Fore! Mark Darr’s at the tee

HUPP

the long-abandoned M.M. Cohn department store. The Rep will be ASO’s neighbor to the south, occupying 6,700 square feet in the annex and the second story of M.M. Cohn, and Ballet Arkansas will be The Rep’s neighbor to the south, in the Arkansas building proper. Glass storefronts will create continuity between the arts venues. The symphony, which now operates out of 6,000 square feet in the Heights, will lease its new Main Street space for about the same amount of money it’s paying now, Littlejohn said. The rehearsal space will be used by the symphony, the symphony’s Youth Ensemble, the Community Orchestra, the Rockefeller String Quartet and for private lessons. Littlejohn envisions an “instrument petting zoo” in the lobby. There will be room for an audience of 100 for chamber orchestra performances, Littlejohn said. The symphony has just begun to seek money to furnish the space. It will try to raise $100,000 in donations and grants. Littlejohn said she expects Reed and partners will provide the rest of the finish-out. The Rep raised $400,000 this summer in what Rep producing director Bob Hupp calls “start-up funds” to create a black box theater and classrooms in its space.

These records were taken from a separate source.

-- ==== Sys2Proof/Certificates/Slice0/Obligations.lean ====
section
/-! DEFINITION. Certificates/Slice0/Obligations.lean: the statements for the provers. A docstring names the rule, or the
decision of the spec or of the model (log <n>), that a statement rests on. -/

open Sys2Proof Sys2Proof.Machine

/-! ## Reset -/

/-- 70_reset_and_hazards.md section 1, 10_state.md section 11: the stated reset values. That a step with the reset BRK
outstanding is that BRK is how the model says "second, a forced BRK runs" (log 4). -/
def Obligations.ResetReleasesStatedValues : Prop :=
  State.reset.mode = .system ∧ State.reset.im = true ∧ State.reset.vcs = 0xFFFFFFFF#32 ∧
  (State.reset.bank .system).ds = 0x00000000#32 ∧ (State.reset.bank .system).dsl = 0xFFFFFFFF#32 ∧
  State.reset.reg .system 31#5 = 0x100#32 ∧ (State.reset.bank .system).sl = 0x0000#32 ∧
  (State.reset.bank .system).su = 0x0100#32 ∧ State.reset.resetPending = true ∧
  ∀ s : State, s.resetPending = true →
    step s = brkSequence Config.resetVector Config.resetSavedPc s.endReset

/-- 70_reset_and_hazards.md section 1 (R341): what the reset BRK leaves. That it is a step of its own is the model's
choice, log 4. -/
def Obligations.ResetBrkEntersVectorTable : Prop :=
  ∃ t, step State.reset = .next t ∧ t.mode = .system ∧ t.im = true ∧ t.reg .system 31#5 = 0xFC#32 ∧
    (t.bank .system).csl = 2047#32 ∧ (t.bank .system).cs = 0xFFFFFFFF#32 ∧
    t.pc.toNat = Config.resetVector.toNat * 4 ∧
    (lin (t.bank t.mode).cs t.pc).toNat = 0xFFFFFFFF000 + 4 * Config.resetVector.toNat ∧
    (t.readWord 0xFC#44).extractLsb' 8 2 = 2#2 ∧ (t.readWord 0xFC#44).getLsbD 2 = true ∧
    t.resetPending = false ∧
    SameMemory (fun a => a = 0xFC#44 ∨ a = 0xFD#44 ∨ a = 0xFE#44 ∨ a = 0xFF#44) State.reset t

/-- The invariant holds at reset (10_state.md R41). -/
def Obligations.ResetMemoryIsCanonical : Prop := State.reset.Inv

/-! ## Registers -/

/-- 10_state.md section 3: r0 reads as zero in every set, and a write to it changes nothing (the write side is decision
D14). -/
def Obligations.RegisterZeroReadsZeroAndDiscards : Prop :=
  ∀ (s : State) (m : Mode) (v : Word), s.reg m 0#5 = 0#32 ∧ s.setReg m 0#5 v = s

/-- 10_state.md section 3: r31 of set m is sp[m], and special register 18h + m names the same storage (the spec marks
the sameness as derived). -/
def Obligations.RegisterThirtyOneIsStackPointer : Prop :=
  ∀ (s : State) (m k : Mode) (v unused : Word),
    s.reg m 31#5 = (s.bank m).sp ∧
    ((s.setReg m 31#5 v).bank k).sp = (if k = m then v else (s.bank k).sp) ∧
    ∃ r, sprOf (0x18#7 + m.bits.setWidth 7) = some r ∧ s.readSpr unused r = s.reg m 31#5

/-! ## Data addresses -/

/-- 20_memory.md sections 1 and 2: an ordinary access with base register 0 to 29 is checked against the limit of the
segment its upper three bits select, and else has the linear address segment * 4096 + offset modulo 2^44 (decisions D3,
D4, D16; log 15). -/
def Obligations.DataAccessFollowsSegmentAndLimit : Prop :=
  ∀ row ∈ ([(0, Bank.ds, Bank.dsl), (1, Bank.es, Bank.esl), (2, Bank.fs, Bank.fsl), (3, Bank.gs, Bank.gsl),
      (4, Bank.cs, Bank.csl), (7, Bank.ds, Bank.dsl)] : List (Nat × (Bank → Word) × (Bank → Word))),
  ∀ (base : Reg) (ea : Word) (s : State), base.toNat ≤ 29 → ea.toNat / 2 ^ 29 = row.1 →
    if (row.2.2 (s.bank s.mode)).toNat < ea.toNat % 2 ^ 29 then
      accessAddr base ea s =
        .raised (.boundsData (BitVec.ofNat 32 (ea.toNat % 2 ^ 29)) (row.2.1 (s.bank s.mode)))
    else
      ∃ a, accessAddr base ea s = .address a ∧
        a.toNat = ((row.2.1 (s.bank s.mode)).toNat * 4096 + ea.toNat % 2 ^ 29) % 2 ^ 44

“We have just concluded what we believe are successful negotiations on our lease, so we’re moving into the design phase of the space,” Rep producing director Robert Hupp said Monday. Hupp said the Rep was still trying to “pin down” a time when the space could open, but he thought late winter was a possibility. Hupp said the funds raised from the capital campaign will allow it to install a sound system, lighting and heating. “More importantly,” he said, “the money helps us underwrite our ability to engage teachers” in the gradual phase-in of classes for school-age actors. The developers will install sprung floors for movement classes at their own expense, Hupp said. “They’re very generous,” Hupp said. The Rep was to have chosen its architectural firm this week. Ballet Arkansas has also signed a lease with Main Street Lofts LLC and will occupy 1,815 square feet; it launched a capital campaign in June to raise $200,000 to fit the space and expects to meet its goal by the end of 2013. It will use the money to install the dancer’s sprung floors and marley surface, mirrors, portable barres and a sound system and for other furnishings. Executive director Lauren Strother said the company hopes to move in after the first of the year. Dancers will have a lounge in the basement, next to another company: Kent Walker Artisan Cheese. Since the work is proceeding from the basement up, developer Reed said, Walker’s space should be the first to be ready for occupation. A stair tower from the basement to the first floor is being poured this week. Walker said the basement, with its naturally low temperatures, will suit cheese storage, and he’ll also perform the art of cheese-making there. This summer, he purchased a 700-gallon cheese vat, which he’s put to use at a temporary location in the warehouse district off East Sixth Street. Walker makes gouda, feta, Leicester, a habanero cheddar and a garlic montasio cow’s milk cheese. There will eventually be a tasting room in Walker’s space, but he said he’ll develop that as a separate business once he gets the cheese-making business going. He said Reed and partners are “helping a lot” with the finish out, though he will do some of it himself.